CAN : la fiche de l'Algérie.

Sortie avec les honneurs du dernier Mondial brésilien, la sélection algérienne serait l'équipe favorite de cette CAN. Un pronostic flatteur, après de bons éliminatoires, mais avec un nouveau coach aux manettes et un groupe de la mort à gérer. Autant le dire tout net : l'équation est complexe.

  • L'indice Ebola Réfléchir à la propension de l'équipe algérienne à faire n'importe quoi et foutre le bordel lors de cette CAN, c'est interroger le football algérien. Question : quelle est l'identité du football algérien ? Partons d'un premier postulat (tenant aussi du cliché) : le football algérien est un football de tripoteurs, à l'allure de blédard. Nuançons cet axiome un poil occenditalo-centré par un fait indiscutable : le football algérien a réussi son meilleur tournoi récemment sous les ordres d'un coach militariste. Tirons-en une première conclusion, sous forme d'hypothèse : le talent déstructuré aurait besoin d'ordre pour s'exprimer. Mais voilà, Vahid est parti, hélas. Ajoutons-y donc un nouvel axiome pour expliquer ce départ : les régimes militaristes n'ont jamais tenu bien longtemps. Faisons une nouvelle hypothèse : les dirigeants du foot algérien ont tenté la transition démocratique avant l'heure en engageant Christian Gourcuff, prof bretonnant de gauche. L'équipe d'Algérie va donc poser une question politique lors de cette CAN. Si elle réussit, elle entrera dans la modernité et le syncrétisme victorieux de la liberté et du talent, sans la subordination aux ordres. Si tout part en vrille et qu'elle ne passe pas le premier tour, - ce qui n'est pas à exclure -, elle reviendra sans doute au régime militariste...

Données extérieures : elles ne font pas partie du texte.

-- ==== Sys2Proof/Machine/Sanitise.lean ====
section
/-! DEFINITION. Sanitise and format (R335, R337, R431-R439, R444-R447), the first initialisation that a block erase runs again
(R72, R76, R433, R560), and the destruction of key slots (R335, R345). -/

namespace Sys2Proof.Machine

/-! Namespaces emptied (R335, R433, R438). -/

/-- Every zone of a tenant reset to Empty with its generation advanced, bound or not (R433, R438). -/
def State.emptyZones (s : State) (slot : Nat) : State :=
  let s := (s.tenantD slot).zones.foldl (fun s z => s.dropZoneBolt slot z.1) s
  s.updTenant slot (fun t => { t with
    zoneGen := t.zoneGen + 1
    zones := (t.zones.filter (fun z => decide (z.2.gen ≠ t.zoneGen))).map (fun (z : Nat × Zone) =>
      (z.1, { (default : Zone) with st := .zse, gen := z.2.gen + 1 })) })

/-- Every bound zone of a tenant reset (R335). -/
def State.resetBound (s : State) (slot : Nat) : State :=
  ((s.tenantD slot).zones.filter (fun z => z.2.bolt.isSome)).foldl (fun s z => s.resetZone slot z.1) s

/-- The log bolts of a tenant. -/
def State.logBoltsOf (s : State) (slot : Nat) : List Nat :=
  (s.bolts.table.filter (fun p => decide (p.2.st = .bound ∧ p.2.use = .log slot))).map (·.1)

/-- NSID 2 of a tenant made unwritten with its region generation advanced: its merges are abandoned, and its region and log
bolts released (R180, R335, R433, R438). -/
def State.emptyConv (s : State) (slot : Nat) : State :=
  let merges := s.recl.items.filter (fun i => match i.kind with | .merge t _ _ => decide (t = slot) | _ => false)
  let s := merges.foldl State.abandonItem s
  let bs := s.logBoltsOf slot ++ (s.tenantD slot).regions.map (·.bolt)
  let s := s.dropData slot
    (fun k => decide (keyTenant k = slot ∧ keyNsid k = 2))
    (fun p => decide (bs.contains p.bolt ∧ p.kind ≠ .reloc) || decide (2 ^ 18 ≤ p.bolt ∧ p.writer = slot ∧ p.kind ≠ .raw))
    (fun p => decide (p.tenant = slot ∧ p.nsid = 2))
    (fun a => bs.contains a.bolt)
  let s := { s with
    wr.convMap := s.wr.convMap.filter (fun p => decide (keyTenant p.1 ≠ slot))
    wr.logOpen := Tab.del s.wr.logOpen slot }
  let s := bs.foldl State.releaseZoneBolt s
  s.updTenant slot (fun t => { t with
    regions := []
    regionGen := t.regionGen + 1
    keys := t.keys.map (fun (k : KeySlot) => { k with conv := 0 }) })

/-! Key slots destroyed (R335, R345). -/

/-- Zones and conventional sectors sealed under a key slot as it stands: how many zones it makes inaccessible (R345, R346). -/
def State.zonesOfKey (s : State) (slot k : Nat) : Nat :=
  let g := s.gen 4 (2 * slot + k)
  ((s.tenantD slot).zones.filter (fun z => decide (z.2.bolt.isSome ∧ z.2.keySlot = some k ∧ z.2.keyGen = g))).length

/-- A key slot destroyed (R345): its key RAM entry is cleared, its record invalidated, or left to the next boot where the Hem
program fails, and the slot becomes EMPTY with its generation advanced, unless it is EMPTY already. -/
def State.destroyKey (s : State) (slot k : Nat) (ok : Bool) : State :=
  let x := (s.tenantD slot).key k
  if x.st = .empty then s
  else
    let y : KeySlot := { x with st := .empty, ram := none, record := none, stale := !ok && x.record.isSome, conv := 0 }
    ((s.updTenant slot (fun t => { t with keys := t.keys.set k y })).bumpGen 4 (2 * slot + k)).c8 slot 2

/-- A crypto erase past its drain (R335): every key is destroyed and every stored record unreadable, every slot EMPTY with its
generation advanced, every bound zone reset, and NSID 2 of every tenant unwritten. -/
def State.cryptoErase (s : State) : State :=
  let empty : KeySlot := ⟨.empty, none, none, false, 0⟩
  let s := { s with hem.keyStoreKey := s.hem.keyStoreKey + 1 }
  s.host.tenants.foldl (fun s p =>
    let s := s.updTenant p.1 (fun t => { t with keys := [empty, empty] })
    let s := (s.bumpGen 4 (2 * p.1)).bumpGen 4 (2 * p.1 + 1)
    ((s.resetBound p.1).emptyConv p.1).resumeQueues p.1) s

/-! First initialisation (R72, R76, R77, R433, R560). -/

/-- The unit maps built again: each column of a bolt names the unit of the bolt's index, or the die's next spare where that
unit is factory-bad or retired (R76, R77, R188). -/
def State.mapUnits (s : State) : State :=
  let s := { s with
    bolts.table := s.bolts.table.map (fun (p : Nat × Bolt) => (p.1, { p.2 with units := [] }))
    dies.table := s.dies.table.map (fun (p : Nat × Die) => (p.1, { p.2 with nextSpare := 0 })) }
  let ds := ((s.board.factoryBad.map (fun p => dieKey p.1)) ++ s.dies.table.map (·.1)).eraseDups
  let bad := fun (k : Nat) =>
    sortOn (· ≤ ·)
      ((((s.board.factoryBad.filter (fun p => decide (p.1 = dieOfKey k))).map (·.2)) ++ (s.die (dieOfKey k)).retired).eraseDups.filter
        (fun u => decide (u < 6 + s.logPerGroup ∨ (s.firstUser ≤ u ∧ u < s.dp.positions))))
  ds.foldl (fun s k =>
    let d := dieOfKey k
    let g := s.groupOf d
    if s.presentGroups.contains g then
      (bad k).foldl (fun s u => match s.takeSpare d with
        | none => s
        | some (v, s) => s.updBolt (boltNo g u) (fun x => { x with units := Tab.set x.units (s.colOf d) v })) s
    else s) s

/-- The dies of a group. -/
def State.groupDies (s : State) (g : Nat) : List DieId := (List.range 32).map (s.dieOf g)

/-! Die discovery (R70, R71). -/

/-- Bits per cell of a die type: TLC holds 3, QLC 4 (R69). -/
def cellBits : Nat → Nat
  | 1 => 3
  | _ => 4

end Sys2Proof.Machine

namespace Sys2Proof

open Machine

/-- Whether a parameter page agrees with a row of R69; its block count is that of one plane, an erase unit having one block on each
(DEDUCED, log 97). -/
def ParamPage.agrees (p : ParamPage) (t : Nat) : Bool :=
  let x := dieParams t
  decide (p.page = 16384 ∧ p.spare = 2048 ∧ p.pages = x.rows * cellBits t ∧ p.planes = 2 ∧ p.bits = cellBits t ∧ p.blocks = x.units)

/-- The type that a die's answer shows, 0 for a die that is missing or unsupported: the first copy of its parameter page with a correct
CRC is taken (R70). A die whose interface does not train counts as unsupported (DESIGN CHOICE, log 97). -/
def DieAnswer.typ : DieAnswer → Nat
  | .missing => 0
  | .answers copies trains _ => match copies.find? (fun p => p.crcOk) with
    | none => 0
    | some p => if trains then ([1, 2, 3].find? p.agrees).getD 0 else 0

end Sys2Proof

namespace Sys2Proof.Machine

/-- The type that a position's die showed at the last discovery: the drive's own where nothing else was found (R70). -/
def State.dieAnswer (s : State) (d : DieId) : Nat :=
  match s.geo.found.find? (fun p => decide (p.1 = d)) with
  | some (_, a) => a.typ
  | none => if d.pos < s.board.positions then s.board.dieType else 0

/-- Whether a die answered at all. -/
def State.dieThere (s : State) (d : DieId) : Bool :=
  match s.geo.found.find? (fun p => decide (p.1 = d)) with
  | some (_, .missing) => false
  | some _ => true
  | none => decide (d.pos < s.board.positions)

/-- Whether a die's factory-marked bad units leave it too few spares, as discovery found it (R77). -/
def State.dieFew (s : State) (d : DieId) : Bool :=
  s.geo.found.any (fun p => decide (p.1 = d) && (match p.2 with | .answers _ _ few => few | .missing => false))

/-- The number of positions of a drive (R71, R72): the smallest permitted that holds every answering position. -/
def State.positionsOf (s : State) : Nat :=
  let chs := List.range s.channels
  let top := ((List.range 32).filter (fun p => chs.any (fun c => s.dieThere ⟨c, p⟩))).foldl (fun m p => max m (p + 1)) 0
  ((if s.channels = 32 then [4, 8, 16, 32] else [8, 16, 32]).find? (fun n => decide (top ≤ n))).getD 32

/-- A die that makes its group absent at first initialisation, with the Selvedge code of its cause (R72, R514): a die that has failed
since the discovery no longer answers. -/
def State.dieCause (s : State) (d : DieId) : Option Nat :=
  if s.dieFailed d ∨ s.dieAnswer d ≠ s.geo.dieType then some 0x25
  else if s.spareLeft d < 64 ∨ s.dieFew d then some 0x26
  else none

/-- The geometry of a first initialisation (R72): the type of the die at channel 0, position 0, n, the unit maps, and the absent groups,
each cause recorded; none where that die is missing or unsupported. -/
def State.initGeo (s : State) : Option State :=
  let typ := if s.dieFailed ⟨0, 0⟩ then 0 else s.dieAnswer ⟨0, 0⟩
  if typ = 0 ∨ 3 < typ then none
  else
    let s := { s with geo := { s.geo with
      recorded := true
      dieType := typ
      n := s.positionsOf
      absent := []
      recordBoot := s.hem.bootCount
      media := true } }
    let s := s.mapUnits
    let causes := ((List.range s.groups).flatMap s.groupDies).filterMap (fun d => (s.dieCause d).map (fun c => (d, c)))
    let s := causes.foldl (fun s p =>
      s.selvedge { source := 2, code := p.2, loc := dieLoc p.1, detail := s.groupOf p.1, answer := 5 }) s
    some { s with geo.absent := (causes.map (fun p => s.groupOf p.1)).eraseDups }

/-- The device comes up without media (R72, R349, R546). -/
def State.withoutMedia (s : State) : State := { s with geo.media := false, aon.noMedia := true }

/-- First initialisation that finds no die to take its type from: the device is without media (R72). -/
def State.initFailed (s : State) : State := (s.selvedge { source := 2, code := 0x25, loc := 0, answer := 5 }).withoutMedia

/-- A namespace of a tenant changed: its entry in the Changed Namespace List, and the notice (R259). -/
def State.nsChange (s : State) (slot nsid : Nat) : State :=
  let s := s.updTenant slot (fun t => { t with nsChanged := addOnce t.nsChanged nsid })
  match (s.tenantD slot).fn with
  | none => s
  | some f => s.notice f 8 0 0x04

/-- The largest quota up to `n` with which a tenant fits. -/
def State.fitQuota (s : State) (slot : Nat) (t : Tenant) : Nat → Nat
  | 0 => 0
  | n + 1 => if s.fits slot { t with quota := n + 1 } then n + 1 else State.fitQuota s slot t n

/-- The largest number of region bolts up to `n` with which a tenant fits. -/
def State.fitConv (s : State) (slot : Nat) (t : Tenant) : Nat → Nat
  | 0 => 0
  | n + 1 => if s.fits slot { t with conv := n + 1 } then n + 1 else State.fitConv s slot t n

/-- The groups newly absent taken from a tenant's set and masks, and its reservations reduced until they fit, its quota
first and its region within the conventional-region limit (R85); each namespace that changes raises Namespace Attribute Changed (R433).
The zones beyond the quota keep their generations (R83). -/
def State.dropGroups (s : State) (slot : Nat) (gone : List Nat) : State :=
  let t := s.tenantD slot
  let keep := fun (gs : List Nat) => gs.filter (fun g => !gone.contains g)
  let t1 := { t with
    groups := keep t.groups
    placements := t.placements.map (fun (p : Placement) => { p with mask := keep p.mask }) }
  let q := if t1.groups.isEmpty then 0 else s.fitQuota slot t1 t.quota
  let t2 := { t1 with quota := q }
  let most := s.convLimit - (s.convAssigned - t.conv)
  let c := if t1.groups.isEmpty then 0 else min most (if q = 0 then s.fitConv slot t2 t.conv else t.conv)
  let s := s.setTenant slot { t2 with conv := c }
  let s := if q = t.quota then s else s.nsChange slot 1
  if c = t.conv then s else s.nsChange slot 2

/-- First initialisation as a block erase runs it (R433, R560): the type, n, the unit maps and the absent groups again, and every bolt
erased, the two highest-indexed user bolts of each group in the float; a group that comes back has its bolts in RELEASED. -/
def State.reinit (s : State) : State :=
  let was := s.presentGroups
  match s.initGeo with
  | none => s.initFailed
  | some s =>
    let gone := was.filter (fun g => !s.presentGroups.contains g)
    let fresh := s.presentGroups.filter (fun g => !was.contains g)
    let s : State := { s with
      bolts.table := s.bolts.table.map (fun (p : Nat × Bolt) => (p.1, { (default : Bolt) with
        st := if was.contains (boltGroup p.1) then .erased else .released
        ec := p.2.ec
        units := p.2.units }))
      bolts.dflt := .erased
      bolts.dfltEc := s.bolts.dfltEc + 1
      bolts.wiped := 0
      bolts.fresh := fresh
      dies.table := s.dies.table.map (fun (p : Nat × Die) => (p.1, { p.2 with retry := [], tailSlot := 0 }))
      supply.setErased := [fresh.isEmpty, fresh.isEmpty] }
    let s := (was.filter s.presentGroups.contains).foldl (fun s g =>
      [boltNo g (s.dp.positions - 1), boltNo g (s.dp.positions - 2)].foldl (fun s b =>
        s.updBolt b (fun x => { x with st := .float })) s) s
    let s := if gone.isEmpty then s else s.host.tenants.foldl (fun s p => s.dropGroups p.1 gone) s
    (s.updLogState).updSpare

  • Portrait robot - 30% prof de gauche
    - 30% ancien prof de droite
    - 30% élève en progression
    - 5% bordel au fond de la classe
    - 5% Yacine Brahimi

  • Focus sur le gardien Une formation au Racing Club de Paris, puis à l'Olympique de Marseille. Une dizaine de clubs sur le CV, en Écosse (Heart of Midlothian), en Grèce (Ethnikos Piraeus, Panetolikos FC), au Japon (FC Ryukyu), en Russie (Krylia Sovetov Samara) ou encore en Bulgarie (Slavia Sofia et CSKA Sofia), un passage en Corse, au Gazélec Ajaccio... Mais aussi un essai à Manchester United, six sélections avec les U17 français et une jolie carrière internationale avec les Fennecs commencée en 2010 et dont le point culminant a été une performance remarquée contre l'Allemagne lors du Mondial brésilien, avec le titre honorifique de meilleur gardien du premier tour en prime et une signature dans la foulée... aux Unions de Philadelphie. Oui, dans le ventre mou de...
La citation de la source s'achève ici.